* **What the task requires**
From the data underneath, reproduce exactly the stretch that begins at the line with "roundMag (118 * 2 ^ 1074) (10 ^ 45) = Config.floorScale.toNat" and ends after the line with "roundMag (618033988749894848204586 *".

Provided records section start

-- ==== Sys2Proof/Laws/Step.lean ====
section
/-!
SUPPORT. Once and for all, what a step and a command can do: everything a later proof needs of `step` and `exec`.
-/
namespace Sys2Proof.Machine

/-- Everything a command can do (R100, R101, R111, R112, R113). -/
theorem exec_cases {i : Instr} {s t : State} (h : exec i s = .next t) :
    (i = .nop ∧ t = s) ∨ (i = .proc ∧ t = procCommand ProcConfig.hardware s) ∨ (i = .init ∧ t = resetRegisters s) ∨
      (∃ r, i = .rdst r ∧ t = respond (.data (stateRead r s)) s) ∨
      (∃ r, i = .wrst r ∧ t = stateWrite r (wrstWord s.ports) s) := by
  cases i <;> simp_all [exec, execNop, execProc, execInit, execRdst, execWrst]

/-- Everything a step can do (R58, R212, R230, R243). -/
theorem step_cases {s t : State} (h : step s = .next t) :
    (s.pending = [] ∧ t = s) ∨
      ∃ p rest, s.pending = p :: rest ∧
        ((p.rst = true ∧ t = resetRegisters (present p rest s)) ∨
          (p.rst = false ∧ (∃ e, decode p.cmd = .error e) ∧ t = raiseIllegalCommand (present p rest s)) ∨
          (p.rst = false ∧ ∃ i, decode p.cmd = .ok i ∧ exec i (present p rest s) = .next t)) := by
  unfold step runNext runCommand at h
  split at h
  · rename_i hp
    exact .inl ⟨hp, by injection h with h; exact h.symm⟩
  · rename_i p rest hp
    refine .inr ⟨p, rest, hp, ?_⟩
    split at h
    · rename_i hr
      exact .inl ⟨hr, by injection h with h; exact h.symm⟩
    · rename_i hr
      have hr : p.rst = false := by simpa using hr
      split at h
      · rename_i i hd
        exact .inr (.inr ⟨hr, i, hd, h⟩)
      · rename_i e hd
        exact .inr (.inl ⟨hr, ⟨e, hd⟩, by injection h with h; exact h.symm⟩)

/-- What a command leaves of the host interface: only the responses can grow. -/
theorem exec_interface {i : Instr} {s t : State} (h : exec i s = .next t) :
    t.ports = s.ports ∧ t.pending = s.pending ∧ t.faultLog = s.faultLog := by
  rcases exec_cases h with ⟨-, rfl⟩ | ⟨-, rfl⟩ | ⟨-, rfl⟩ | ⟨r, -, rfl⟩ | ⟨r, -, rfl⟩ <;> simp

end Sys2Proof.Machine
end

Provided records section end
Provided records section start

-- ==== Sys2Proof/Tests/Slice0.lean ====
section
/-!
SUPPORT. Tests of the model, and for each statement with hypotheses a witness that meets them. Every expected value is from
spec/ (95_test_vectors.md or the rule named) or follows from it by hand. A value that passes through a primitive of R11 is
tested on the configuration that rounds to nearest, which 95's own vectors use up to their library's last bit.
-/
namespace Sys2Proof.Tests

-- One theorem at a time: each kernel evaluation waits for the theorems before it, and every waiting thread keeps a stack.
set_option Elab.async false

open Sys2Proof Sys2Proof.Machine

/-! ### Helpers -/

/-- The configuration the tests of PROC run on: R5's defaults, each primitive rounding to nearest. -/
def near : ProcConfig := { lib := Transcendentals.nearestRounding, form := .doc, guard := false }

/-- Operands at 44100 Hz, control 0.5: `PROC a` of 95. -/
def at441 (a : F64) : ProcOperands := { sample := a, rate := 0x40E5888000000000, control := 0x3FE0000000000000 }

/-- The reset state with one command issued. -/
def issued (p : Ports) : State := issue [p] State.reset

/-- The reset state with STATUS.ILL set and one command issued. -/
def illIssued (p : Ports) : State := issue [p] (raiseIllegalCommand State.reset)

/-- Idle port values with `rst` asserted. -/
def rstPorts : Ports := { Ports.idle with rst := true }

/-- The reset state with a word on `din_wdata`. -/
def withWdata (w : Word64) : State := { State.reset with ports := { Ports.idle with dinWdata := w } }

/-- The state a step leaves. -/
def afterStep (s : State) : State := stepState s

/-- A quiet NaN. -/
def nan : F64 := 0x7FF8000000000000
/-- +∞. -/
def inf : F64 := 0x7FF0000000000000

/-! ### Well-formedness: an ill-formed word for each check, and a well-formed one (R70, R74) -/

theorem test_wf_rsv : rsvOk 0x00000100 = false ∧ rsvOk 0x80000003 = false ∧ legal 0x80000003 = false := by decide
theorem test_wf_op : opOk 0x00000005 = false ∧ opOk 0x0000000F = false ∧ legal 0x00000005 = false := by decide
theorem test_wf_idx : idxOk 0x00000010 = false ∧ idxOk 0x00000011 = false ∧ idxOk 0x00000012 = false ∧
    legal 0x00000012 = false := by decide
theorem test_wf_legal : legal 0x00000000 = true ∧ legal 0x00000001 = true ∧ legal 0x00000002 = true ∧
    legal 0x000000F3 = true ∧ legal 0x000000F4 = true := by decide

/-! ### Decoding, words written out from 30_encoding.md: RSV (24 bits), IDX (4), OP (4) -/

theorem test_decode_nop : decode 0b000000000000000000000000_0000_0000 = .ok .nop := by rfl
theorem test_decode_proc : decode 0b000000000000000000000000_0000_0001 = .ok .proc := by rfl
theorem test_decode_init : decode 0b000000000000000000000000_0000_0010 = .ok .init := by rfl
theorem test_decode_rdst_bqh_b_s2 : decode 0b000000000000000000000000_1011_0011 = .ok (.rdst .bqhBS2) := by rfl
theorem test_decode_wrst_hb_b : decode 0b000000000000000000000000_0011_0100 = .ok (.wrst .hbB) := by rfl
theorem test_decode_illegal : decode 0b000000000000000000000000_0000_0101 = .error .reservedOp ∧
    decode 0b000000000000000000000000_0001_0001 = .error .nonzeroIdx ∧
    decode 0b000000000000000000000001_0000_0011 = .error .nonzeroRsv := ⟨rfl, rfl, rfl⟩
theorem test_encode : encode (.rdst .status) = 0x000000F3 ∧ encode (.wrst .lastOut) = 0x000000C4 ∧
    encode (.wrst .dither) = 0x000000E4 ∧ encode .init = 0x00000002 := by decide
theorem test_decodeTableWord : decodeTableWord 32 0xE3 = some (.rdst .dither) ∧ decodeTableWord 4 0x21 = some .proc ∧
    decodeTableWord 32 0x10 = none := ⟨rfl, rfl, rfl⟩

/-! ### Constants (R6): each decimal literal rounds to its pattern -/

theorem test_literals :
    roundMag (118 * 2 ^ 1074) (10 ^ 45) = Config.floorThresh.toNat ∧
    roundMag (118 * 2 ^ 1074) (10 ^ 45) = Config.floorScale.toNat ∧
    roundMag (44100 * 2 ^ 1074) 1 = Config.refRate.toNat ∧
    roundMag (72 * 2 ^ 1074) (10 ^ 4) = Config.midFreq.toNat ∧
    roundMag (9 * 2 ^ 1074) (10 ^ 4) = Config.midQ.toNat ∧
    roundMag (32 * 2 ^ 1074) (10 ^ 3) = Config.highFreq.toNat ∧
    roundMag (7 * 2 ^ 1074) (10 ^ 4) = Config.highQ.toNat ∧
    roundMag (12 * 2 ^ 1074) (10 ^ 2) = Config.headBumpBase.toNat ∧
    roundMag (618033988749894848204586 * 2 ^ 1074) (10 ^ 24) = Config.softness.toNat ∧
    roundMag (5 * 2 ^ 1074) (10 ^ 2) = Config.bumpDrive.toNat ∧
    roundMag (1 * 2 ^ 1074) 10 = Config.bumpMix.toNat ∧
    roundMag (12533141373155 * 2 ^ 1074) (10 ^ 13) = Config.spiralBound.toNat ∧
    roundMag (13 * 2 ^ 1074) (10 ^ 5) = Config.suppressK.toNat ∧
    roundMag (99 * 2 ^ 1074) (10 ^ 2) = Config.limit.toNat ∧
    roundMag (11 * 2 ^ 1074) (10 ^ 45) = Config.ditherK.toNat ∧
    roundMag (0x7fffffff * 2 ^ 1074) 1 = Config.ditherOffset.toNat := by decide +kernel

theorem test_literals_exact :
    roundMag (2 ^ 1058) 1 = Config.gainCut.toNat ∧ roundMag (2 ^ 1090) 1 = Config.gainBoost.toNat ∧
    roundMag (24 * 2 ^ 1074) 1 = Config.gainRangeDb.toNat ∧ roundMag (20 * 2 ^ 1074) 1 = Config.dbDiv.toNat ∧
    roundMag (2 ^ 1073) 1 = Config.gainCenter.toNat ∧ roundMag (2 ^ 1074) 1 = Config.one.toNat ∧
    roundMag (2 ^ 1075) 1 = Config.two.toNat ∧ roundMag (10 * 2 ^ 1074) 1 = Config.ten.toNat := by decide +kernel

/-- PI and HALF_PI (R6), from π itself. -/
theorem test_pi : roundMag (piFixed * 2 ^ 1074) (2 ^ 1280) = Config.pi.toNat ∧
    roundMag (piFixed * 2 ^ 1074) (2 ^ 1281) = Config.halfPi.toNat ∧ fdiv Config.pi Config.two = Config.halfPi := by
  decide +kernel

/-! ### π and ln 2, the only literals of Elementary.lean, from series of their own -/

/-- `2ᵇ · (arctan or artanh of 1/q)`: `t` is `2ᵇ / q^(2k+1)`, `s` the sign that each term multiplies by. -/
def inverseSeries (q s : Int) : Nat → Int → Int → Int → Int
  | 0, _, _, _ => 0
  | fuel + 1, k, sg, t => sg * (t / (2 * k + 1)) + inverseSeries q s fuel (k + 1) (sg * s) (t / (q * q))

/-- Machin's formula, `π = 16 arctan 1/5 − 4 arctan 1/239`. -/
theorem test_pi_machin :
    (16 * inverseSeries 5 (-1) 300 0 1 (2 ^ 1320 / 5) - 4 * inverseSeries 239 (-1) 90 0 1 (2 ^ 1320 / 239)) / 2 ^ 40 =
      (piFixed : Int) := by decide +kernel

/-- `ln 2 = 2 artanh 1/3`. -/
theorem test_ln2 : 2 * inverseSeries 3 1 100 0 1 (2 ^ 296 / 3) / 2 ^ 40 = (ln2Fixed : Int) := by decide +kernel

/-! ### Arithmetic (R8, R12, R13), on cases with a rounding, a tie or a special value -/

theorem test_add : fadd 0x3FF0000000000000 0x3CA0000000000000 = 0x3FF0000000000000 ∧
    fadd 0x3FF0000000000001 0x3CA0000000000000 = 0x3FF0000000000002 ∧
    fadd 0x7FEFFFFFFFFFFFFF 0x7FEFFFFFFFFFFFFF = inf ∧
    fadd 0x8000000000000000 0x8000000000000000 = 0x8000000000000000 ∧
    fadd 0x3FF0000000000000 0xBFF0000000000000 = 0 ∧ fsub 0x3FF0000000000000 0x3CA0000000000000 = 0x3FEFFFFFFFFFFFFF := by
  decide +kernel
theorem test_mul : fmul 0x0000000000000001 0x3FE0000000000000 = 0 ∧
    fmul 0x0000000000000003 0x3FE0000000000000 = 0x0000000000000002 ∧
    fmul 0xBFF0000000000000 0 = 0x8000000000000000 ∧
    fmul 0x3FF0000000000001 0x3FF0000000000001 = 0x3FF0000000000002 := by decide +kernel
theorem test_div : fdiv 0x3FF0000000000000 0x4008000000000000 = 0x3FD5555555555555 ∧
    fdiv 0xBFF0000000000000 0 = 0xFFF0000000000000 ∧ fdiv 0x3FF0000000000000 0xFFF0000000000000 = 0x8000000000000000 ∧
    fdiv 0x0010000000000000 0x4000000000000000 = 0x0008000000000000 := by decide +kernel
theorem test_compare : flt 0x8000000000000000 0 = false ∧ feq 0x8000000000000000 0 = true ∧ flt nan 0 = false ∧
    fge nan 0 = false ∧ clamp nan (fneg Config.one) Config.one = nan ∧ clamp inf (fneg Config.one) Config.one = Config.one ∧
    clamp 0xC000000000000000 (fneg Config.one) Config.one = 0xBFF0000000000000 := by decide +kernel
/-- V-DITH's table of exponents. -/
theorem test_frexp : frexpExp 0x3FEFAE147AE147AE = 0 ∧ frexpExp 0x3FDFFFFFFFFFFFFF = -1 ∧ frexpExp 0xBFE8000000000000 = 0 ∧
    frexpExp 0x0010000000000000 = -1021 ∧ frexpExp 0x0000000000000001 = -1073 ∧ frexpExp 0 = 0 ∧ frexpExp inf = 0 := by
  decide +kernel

Provided records section end
Provided records section start

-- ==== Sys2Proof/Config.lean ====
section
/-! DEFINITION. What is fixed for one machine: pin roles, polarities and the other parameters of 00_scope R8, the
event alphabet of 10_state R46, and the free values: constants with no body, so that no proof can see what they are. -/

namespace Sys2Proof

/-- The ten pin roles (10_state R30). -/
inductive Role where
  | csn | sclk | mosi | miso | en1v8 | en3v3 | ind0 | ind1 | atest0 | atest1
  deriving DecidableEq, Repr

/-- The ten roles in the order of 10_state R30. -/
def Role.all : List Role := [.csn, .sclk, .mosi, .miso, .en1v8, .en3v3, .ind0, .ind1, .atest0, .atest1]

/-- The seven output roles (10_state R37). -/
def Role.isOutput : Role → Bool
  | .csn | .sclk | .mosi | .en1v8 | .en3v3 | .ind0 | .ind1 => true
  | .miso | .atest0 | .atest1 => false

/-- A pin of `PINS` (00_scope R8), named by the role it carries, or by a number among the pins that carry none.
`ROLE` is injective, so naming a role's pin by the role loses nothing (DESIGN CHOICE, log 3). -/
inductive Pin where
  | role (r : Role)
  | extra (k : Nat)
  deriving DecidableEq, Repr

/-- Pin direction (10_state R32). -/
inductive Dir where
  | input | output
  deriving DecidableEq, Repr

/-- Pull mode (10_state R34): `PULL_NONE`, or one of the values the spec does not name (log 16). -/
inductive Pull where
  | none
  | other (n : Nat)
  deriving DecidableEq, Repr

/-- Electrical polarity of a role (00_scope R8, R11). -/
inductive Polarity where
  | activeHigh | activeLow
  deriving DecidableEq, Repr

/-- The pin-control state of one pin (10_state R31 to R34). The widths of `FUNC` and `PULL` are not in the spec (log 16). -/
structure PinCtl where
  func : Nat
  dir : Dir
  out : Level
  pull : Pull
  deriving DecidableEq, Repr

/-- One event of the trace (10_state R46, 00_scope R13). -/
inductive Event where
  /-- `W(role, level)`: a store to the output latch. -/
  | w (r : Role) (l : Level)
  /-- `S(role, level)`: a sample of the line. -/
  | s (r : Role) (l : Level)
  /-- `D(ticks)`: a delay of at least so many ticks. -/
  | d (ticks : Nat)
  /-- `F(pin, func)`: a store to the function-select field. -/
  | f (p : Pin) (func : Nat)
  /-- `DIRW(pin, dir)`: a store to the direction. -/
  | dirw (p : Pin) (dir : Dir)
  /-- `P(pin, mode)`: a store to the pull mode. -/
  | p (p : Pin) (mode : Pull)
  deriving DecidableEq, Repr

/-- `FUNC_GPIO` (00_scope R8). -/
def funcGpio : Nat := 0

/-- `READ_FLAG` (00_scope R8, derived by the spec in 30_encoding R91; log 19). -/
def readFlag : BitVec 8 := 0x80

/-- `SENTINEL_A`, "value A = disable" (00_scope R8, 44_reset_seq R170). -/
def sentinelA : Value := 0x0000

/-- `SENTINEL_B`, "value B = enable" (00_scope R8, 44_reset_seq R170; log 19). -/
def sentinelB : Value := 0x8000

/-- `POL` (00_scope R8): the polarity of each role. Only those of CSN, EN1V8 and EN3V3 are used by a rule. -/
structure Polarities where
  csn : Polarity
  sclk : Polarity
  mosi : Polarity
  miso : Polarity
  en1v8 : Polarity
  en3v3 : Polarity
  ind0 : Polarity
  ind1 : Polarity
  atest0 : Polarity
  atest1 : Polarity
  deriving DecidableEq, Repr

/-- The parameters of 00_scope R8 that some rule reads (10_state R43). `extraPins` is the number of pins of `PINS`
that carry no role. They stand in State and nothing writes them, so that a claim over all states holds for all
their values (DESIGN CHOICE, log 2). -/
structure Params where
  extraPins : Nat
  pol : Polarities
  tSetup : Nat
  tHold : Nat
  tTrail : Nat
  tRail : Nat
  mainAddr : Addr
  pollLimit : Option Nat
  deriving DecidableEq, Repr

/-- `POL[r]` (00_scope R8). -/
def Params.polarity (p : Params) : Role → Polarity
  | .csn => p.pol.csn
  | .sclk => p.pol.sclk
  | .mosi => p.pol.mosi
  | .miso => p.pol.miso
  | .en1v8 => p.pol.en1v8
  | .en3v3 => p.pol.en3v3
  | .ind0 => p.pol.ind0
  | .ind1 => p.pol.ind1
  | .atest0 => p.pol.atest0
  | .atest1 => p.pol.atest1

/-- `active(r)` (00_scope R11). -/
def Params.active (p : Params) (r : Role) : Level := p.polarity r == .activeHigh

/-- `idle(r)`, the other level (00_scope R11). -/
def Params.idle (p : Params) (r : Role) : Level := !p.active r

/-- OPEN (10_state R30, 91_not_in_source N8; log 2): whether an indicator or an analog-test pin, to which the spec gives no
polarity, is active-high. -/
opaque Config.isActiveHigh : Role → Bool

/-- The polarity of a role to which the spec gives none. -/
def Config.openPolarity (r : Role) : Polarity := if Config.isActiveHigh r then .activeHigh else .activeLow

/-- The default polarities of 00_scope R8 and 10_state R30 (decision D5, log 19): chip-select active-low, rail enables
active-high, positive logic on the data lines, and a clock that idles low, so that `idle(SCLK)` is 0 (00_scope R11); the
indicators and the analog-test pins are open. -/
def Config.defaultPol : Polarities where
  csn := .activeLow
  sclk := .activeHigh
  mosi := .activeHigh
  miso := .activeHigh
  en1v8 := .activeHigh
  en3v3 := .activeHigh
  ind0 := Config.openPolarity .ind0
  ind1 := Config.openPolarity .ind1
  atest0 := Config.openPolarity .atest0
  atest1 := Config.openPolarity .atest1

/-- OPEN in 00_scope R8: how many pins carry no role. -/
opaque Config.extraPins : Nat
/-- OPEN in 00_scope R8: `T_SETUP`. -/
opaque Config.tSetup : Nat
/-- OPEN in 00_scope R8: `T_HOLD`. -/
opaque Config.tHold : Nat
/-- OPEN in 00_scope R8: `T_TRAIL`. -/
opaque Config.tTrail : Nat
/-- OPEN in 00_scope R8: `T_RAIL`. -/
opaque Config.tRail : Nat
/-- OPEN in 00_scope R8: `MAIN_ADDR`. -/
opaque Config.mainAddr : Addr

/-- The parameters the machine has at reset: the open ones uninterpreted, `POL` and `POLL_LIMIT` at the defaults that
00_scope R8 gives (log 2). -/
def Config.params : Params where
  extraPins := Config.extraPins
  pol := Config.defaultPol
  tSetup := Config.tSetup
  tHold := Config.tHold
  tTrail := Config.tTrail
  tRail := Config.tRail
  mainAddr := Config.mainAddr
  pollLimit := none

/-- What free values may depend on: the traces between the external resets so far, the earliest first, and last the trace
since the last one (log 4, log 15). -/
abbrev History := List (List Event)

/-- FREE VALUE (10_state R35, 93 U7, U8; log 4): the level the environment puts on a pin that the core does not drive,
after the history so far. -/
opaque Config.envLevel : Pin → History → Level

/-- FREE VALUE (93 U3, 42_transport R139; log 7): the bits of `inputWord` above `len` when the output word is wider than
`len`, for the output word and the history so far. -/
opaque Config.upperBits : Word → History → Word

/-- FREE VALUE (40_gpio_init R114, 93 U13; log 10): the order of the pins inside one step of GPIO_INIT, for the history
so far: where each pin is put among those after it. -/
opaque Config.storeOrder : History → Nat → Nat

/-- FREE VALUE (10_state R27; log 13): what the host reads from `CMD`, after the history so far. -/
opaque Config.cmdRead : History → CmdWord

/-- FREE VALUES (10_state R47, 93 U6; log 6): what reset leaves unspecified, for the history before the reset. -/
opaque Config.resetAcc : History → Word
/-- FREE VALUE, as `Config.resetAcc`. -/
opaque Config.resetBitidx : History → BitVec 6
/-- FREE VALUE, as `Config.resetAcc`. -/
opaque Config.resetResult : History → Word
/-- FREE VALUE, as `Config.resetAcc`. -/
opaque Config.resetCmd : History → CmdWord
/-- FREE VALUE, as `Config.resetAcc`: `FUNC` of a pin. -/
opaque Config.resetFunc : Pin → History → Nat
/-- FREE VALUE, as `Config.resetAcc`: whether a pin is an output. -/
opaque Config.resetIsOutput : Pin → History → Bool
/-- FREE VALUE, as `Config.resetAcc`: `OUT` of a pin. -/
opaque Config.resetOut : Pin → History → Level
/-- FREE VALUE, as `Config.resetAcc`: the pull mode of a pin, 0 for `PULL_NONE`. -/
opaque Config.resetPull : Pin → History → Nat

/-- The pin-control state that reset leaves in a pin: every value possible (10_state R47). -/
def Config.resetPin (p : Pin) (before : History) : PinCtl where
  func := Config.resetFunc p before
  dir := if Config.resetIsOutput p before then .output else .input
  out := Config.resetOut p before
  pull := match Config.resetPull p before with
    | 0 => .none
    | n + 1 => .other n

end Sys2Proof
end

Provided records section end

* **Response to the task**
    roundMag (118 * 2 ^ 1074) (10 ^ 45) = Config.floorScale.toNat ∧
    roundMag (44100 * 2 ^ 1074) 1 = Config.refRate.toNat ∧
    roundMag (72 * 2 ^ 1074) (10 ^ 4) = Config.midFreq.toNat ∧
    roundMag (9 * 2 ^ 1074) (10 ^ 4) = Config.midQ.toNat ∧
    roundMag (32 * 2 ^ 1074) (10 ^ 3) = Config.highFreq.toNat ∧
    roundMag (7 * 2 ^ 1074) (10 ^ 4) = Config.highQ.toNat ∧
    roundMag (12 * 2 ^ 1074) (10 ^ 2) = Config.headBumpBase.toNat ∧
    roundMag (618033988749894848204586 * 2 ^ 1074) (10 ^ 24) = Config.softness.toNat ∧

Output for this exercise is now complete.